Task goal — Tally the lines below that contain the word "unfold". Only the total should be given.
○ ○ ○ ○ ○ ○ ○
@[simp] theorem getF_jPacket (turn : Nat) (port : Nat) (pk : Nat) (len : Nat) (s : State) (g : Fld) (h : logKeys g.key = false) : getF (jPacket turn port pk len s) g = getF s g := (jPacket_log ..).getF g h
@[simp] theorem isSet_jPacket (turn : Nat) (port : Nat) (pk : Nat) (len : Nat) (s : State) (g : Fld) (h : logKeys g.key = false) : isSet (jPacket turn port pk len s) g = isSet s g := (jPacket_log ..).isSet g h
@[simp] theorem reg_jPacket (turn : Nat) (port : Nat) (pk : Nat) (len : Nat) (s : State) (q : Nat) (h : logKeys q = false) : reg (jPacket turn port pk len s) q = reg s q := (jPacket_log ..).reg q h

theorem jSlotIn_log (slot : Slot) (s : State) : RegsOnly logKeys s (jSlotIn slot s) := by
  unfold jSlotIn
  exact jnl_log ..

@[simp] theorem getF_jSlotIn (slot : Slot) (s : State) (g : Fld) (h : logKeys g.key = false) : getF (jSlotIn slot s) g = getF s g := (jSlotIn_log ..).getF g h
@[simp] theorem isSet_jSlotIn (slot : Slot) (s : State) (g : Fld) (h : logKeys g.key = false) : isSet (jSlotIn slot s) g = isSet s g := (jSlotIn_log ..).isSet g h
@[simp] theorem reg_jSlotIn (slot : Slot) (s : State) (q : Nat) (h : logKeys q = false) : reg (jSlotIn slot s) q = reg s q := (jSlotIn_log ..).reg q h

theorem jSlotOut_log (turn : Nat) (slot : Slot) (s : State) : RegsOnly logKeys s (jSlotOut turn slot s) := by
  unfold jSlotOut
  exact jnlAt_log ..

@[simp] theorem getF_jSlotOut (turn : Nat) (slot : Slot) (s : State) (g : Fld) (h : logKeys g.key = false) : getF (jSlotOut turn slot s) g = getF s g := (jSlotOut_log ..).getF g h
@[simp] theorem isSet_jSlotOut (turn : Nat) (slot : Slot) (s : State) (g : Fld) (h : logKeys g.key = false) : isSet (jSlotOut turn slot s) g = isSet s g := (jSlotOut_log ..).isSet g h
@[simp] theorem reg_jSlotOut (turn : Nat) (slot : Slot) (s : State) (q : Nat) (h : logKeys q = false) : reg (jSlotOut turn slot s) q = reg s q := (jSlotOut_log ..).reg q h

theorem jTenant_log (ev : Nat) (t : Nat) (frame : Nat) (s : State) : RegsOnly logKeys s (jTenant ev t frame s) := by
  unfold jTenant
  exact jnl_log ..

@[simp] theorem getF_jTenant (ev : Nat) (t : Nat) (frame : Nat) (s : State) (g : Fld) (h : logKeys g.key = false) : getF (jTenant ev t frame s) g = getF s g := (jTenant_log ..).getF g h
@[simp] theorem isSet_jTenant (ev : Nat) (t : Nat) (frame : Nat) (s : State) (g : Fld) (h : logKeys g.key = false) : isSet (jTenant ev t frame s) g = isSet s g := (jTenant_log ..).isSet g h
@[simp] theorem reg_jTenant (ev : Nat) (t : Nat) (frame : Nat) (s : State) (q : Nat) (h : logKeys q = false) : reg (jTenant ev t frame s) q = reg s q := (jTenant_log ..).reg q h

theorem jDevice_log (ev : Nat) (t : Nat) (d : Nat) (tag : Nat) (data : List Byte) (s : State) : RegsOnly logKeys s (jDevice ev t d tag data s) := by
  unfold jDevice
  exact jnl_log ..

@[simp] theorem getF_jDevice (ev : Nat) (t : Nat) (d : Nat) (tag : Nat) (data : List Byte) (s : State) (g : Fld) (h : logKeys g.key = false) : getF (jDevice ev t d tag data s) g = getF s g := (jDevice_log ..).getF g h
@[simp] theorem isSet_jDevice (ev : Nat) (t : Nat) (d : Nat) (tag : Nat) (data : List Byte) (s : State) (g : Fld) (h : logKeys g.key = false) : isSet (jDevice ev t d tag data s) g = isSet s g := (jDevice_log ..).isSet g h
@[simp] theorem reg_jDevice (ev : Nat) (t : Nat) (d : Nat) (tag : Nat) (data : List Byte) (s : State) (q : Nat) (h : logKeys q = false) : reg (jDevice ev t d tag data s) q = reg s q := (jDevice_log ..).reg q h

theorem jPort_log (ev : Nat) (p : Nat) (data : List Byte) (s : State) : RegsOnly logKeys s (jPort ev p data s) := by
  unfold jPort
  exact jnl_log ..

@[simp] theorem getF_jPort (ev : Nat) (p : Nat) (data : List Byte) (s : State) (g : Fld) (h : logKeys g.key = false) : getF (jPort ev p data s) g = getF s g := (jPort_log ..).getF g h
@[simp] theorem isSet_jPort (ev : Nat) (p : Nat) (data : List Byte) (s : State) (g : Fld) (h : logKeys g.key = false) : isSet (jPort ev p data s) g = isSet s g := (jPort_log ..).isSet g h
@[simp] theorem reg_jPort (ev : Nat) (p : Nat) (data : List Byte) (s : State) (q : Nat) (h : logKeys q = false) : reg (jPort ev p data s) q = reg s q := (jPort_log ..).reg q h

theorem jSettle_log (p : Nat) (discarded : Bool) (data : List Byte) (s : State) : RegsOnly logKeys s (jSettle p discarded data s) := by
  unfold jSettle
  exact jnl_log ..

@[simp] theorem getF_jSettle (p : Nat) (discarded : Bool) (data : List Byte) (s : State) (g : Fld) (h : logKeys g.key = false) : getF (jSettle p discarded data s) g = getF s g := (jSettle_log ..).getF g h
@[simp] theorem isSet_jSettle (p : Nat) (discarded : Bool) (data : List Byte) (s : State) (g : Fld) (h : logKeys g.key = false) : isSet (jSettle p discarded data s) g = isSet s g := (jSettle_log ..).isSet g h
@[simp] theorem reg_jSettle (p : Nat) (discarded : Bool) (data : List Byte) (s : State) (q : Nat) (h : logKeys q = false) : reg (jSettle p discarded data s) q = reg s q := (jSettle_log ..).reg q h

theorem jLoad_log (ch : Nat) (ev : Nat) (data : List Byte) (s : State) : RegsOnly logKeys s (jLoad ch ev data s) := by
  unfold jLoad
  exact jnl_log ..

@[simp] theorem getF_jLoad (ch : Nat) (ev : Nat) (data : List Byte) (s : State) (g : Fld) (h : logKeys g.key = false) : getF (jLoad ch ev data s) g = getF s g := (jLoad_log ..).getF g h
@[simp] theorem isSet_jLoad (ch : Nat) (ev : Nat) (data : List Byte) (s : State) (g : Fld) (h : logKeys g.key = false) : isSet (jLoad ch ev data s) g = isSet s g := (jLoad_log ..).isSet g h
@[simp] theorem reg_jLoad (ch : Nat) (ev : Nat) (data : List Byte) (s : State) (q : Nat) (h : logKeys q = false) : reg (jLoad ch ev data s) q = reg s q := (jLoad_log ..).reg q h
○ ○ ○ ○ ○ ○ ○
Task solution — 7